Casey was born in Amherst, Nova Scotia. He was a car salesman and stockbroker before going into politics. He was first elected, as a member of the Progressive Conservative Party of Canada, to represent the riding of Cumberland—Colchester in the 1988 election. In common with almost every other PC Member of Parliament (MP) in the 1993 election he lost his seat, in his case being defeated by Liberal candidate Dianne Brushett.

In the 1997 election, he retook the seat, defeating Brushett, and represented it until April 30, 2009.

In 2003, the PCs merged into the new Conservative Party. He was the deputy whip of the Official Opposition from 2004 until the 2006 election, and had served as the Conservative critic of Transport, International Trade, National Revenue, and Foreign Affairs in the past.

When the Conservatives' 2007 budget was released, Casey praised it, saying: "I have never seen a budget that has had more in it for the people of my riding than this one does." However, on June 5, 2007, he voted against it, claiming that it broke the Atlantic Accord with his province and Newfoundland and Labrador. He was expelled from the Conservative caucus, and sat as an Independent MP. During the rest of the 39th Parliament, he styled himself as an Independent Progressive Conservative.

In October 2007, the Conservative Party riding association in Cumberland—Colchester—Musquodoboit Valley renominated Casey as its candidate for the 2008 election. The party's head office refused to accept Casey's nomination, and suspended the association's board.

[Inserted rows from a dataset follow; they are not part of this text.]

-- ==== Sys2Proof/Laws/Memory.lean ====
section
/-! SUPPORT. The laws of memory: a read after a write, and the canonical form that every operation keeps. -/

namespace Sys2Proof.Machine

@[simp] theorem Memory.read_nil (a : Nat) : Memory.read [] a = unlistedByte := rfl

theorem Memory.read_insert (m : Memory) (a b : Nat) (v : Byte) :
    (Memory.insert m a v).read b = if a = b then v else m.read b := by
  induction m with
  | nil => simp [Memory.insert, Memory.read]
  | cons c rest ih =>
    obtain ⟨k, w⟩ := c
    simp only [Memory.insert]
    split
    · simp [Memory.read]
    · split
      · next h => subst h; by_cases hb : a = b <;> simp [Memory.read, hb]
      · next h1 h2 =>
        by_cases hk : k = b
        · simp [Memory.read, hk, show a ≠ b from fun h => h2 (h.trans hk.symm)]
        · simp [Memory.read, hk, ih]

theorem Memory.read_erase (m : Memory) (a b : Nat) :
    (Memory.erase m a).read b = if a = b then unlistedByte else m.read b := by
  induction m with
  | nil => simp [Memory.erase]
  | cons c rest ih =>
    obtain ⟨k, w⟩ := c
    simp only [Memory.erase] at ih ⊢
    by_cases hk : k = a
    · subst hk
      by_cases hb : k = b <;> simp_all [Memory.read]
    · by_cases hb : k = b
      · subst hb; simp [Memory.read, hk, Ne.symm hk]
      · simp [Memory.read, hk, hb, ih]

/-- A read after a write: the written byte at the written address, the old byte elsewhere (20_memory.md R60, R66). -/
theorem Memory.read_write (m : Memory) (a b : Nat) (v : Byte) :
    (m.write a v).read b = if a = b then v else m.read b := by
  unfold Memory.write
  split
  · next h => rw [Memory.read_erase, h]
  · exact Memory.read_insert m a b v

theorem Memory.canonicalFrom_mono {lo lo' : Nat} {m : Memory} (h : lo' ≤ lo)
    (hm : Memory.canonicalFrom lo m = true) : Memory.canonicalFrom lo' m = true := by
  cases m with
  | nil => rfl
  | cons c rest =>
    simp only [Memory.canonicalFrom, Bool.and_eq_true, decide_eq_true_eq] at hm ⊢
    exact ⟨⟨⟨h.trans hm.1.1.1, hm.1.1.2⟩, hm.1.2⟩, hm.2⟩

theorem Memory.canonicalFrom_insert {lo a : Nat} {v : Byte} {m : Memory} (hlo : lo ≤ a) (ha : a < 65536)
    (hv : v ≠ unlistedByte) (hm : Memory.canonicalFrom lo m = true) :
    Memory.canonicalFrom lo (Memory.insert m a v) = true := by
  induction m generalizing lo with
  | nil => simp [Memory.insert, Memory.canonicalFrom, hlo, ha, hv]
  | cons c rest ih =>
    obtain ⟨k, w⟩ := c
    simp only [Memory.canonicalFrom, Bool.and_eq_true, decide_eq_true_eq, bne_iff_ne] at hm
    obtain ⟨⟨⟨h1, h2⟩, h3⟩, h4⟩ := hm
    simp only [Memory.insert]
    split
    · next h => simp [Memory.canonicalFrom, hlo, ha, hv, h2, h3, h4, Nat.succ_le_of_lt h]
    · split
      · next h => subst h; simp [Memory.canonicalFrom, hlo, ha, hv, h4]
      · next g1 g2 =>
        have := ih (lo := k + 1) (by omega) h4
        simp [Memory.canonicalFrom, h1, h2, h3, this]

theorem Memory.canonicalFrom_erase {lo a : Nat} {m : Memory} (hm : Memory.canonicalFrom lo m = true) :
    Memory.canonicalFrom lo (Memory.erase m a) = true := by
  induction m generalizing lo with
  | nil => rfl
  | cons c rest ih =>
    obtain ⟨k, w⟩ := c
    simp only [Memory.canonicalFrom, Bool.and_eq_true, decide_eq_true_eq] at hm
    obtain ⟨⟨⟨h1, h2⟩, h3⟩, h4⟩ := hm
    by_cases hk : k = a
    · have : Memory.erase ((k, w) :: rest) a = Memory.erase rest a := by simp [Memory.erase, hk]
      rw [this]
      exact Memory.canonicalFrom_mono (by omega) (ih h4)
    · have : Memory.erase ((k, w) :: rest) a = (k, w) :: Memory.erase rest a := by simp [Memory.erase, hk]
      rw [this]
      simp [Memory.canonicalFrom, h1, h2, h3, ih h4]

@[simp] theorem Memory.wf_nil : Memory.wf [] = true := rfl

/-- Every write inside the address space keeps the canonical form. -/
theorem Memory.wf_write {a : Nat} {m : Memory} (v : Byte) (ha : a < 65536) (hm : m.wf = true) :
    (m.write a v).wf = true := by
  unfold Memory.write Memory.wf
  split
  · exact Memory.canonicalFrom_erase hm
  · next hv => exact Memory.canonicalFrom_insert (Nat.zero_le a) ha hv hm

end Sys2Proof.Machine
end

On January 31, 2008, Casey underwent surgery for prostate cancer. His surgery was a success and all the cancer was removed. Casey previously had to have a cancerous growth removed from his back.

On September 4, the Green Party of Canada declared its support for his candidacy and announced that they would not field a candidate against him in the 2008 election. On October 14, 2008, Casey was re-elected as an independent by winning 69% of the popular vote. His nearest opponent was Karen Olsen of the New Democrats with just 12% of the vote.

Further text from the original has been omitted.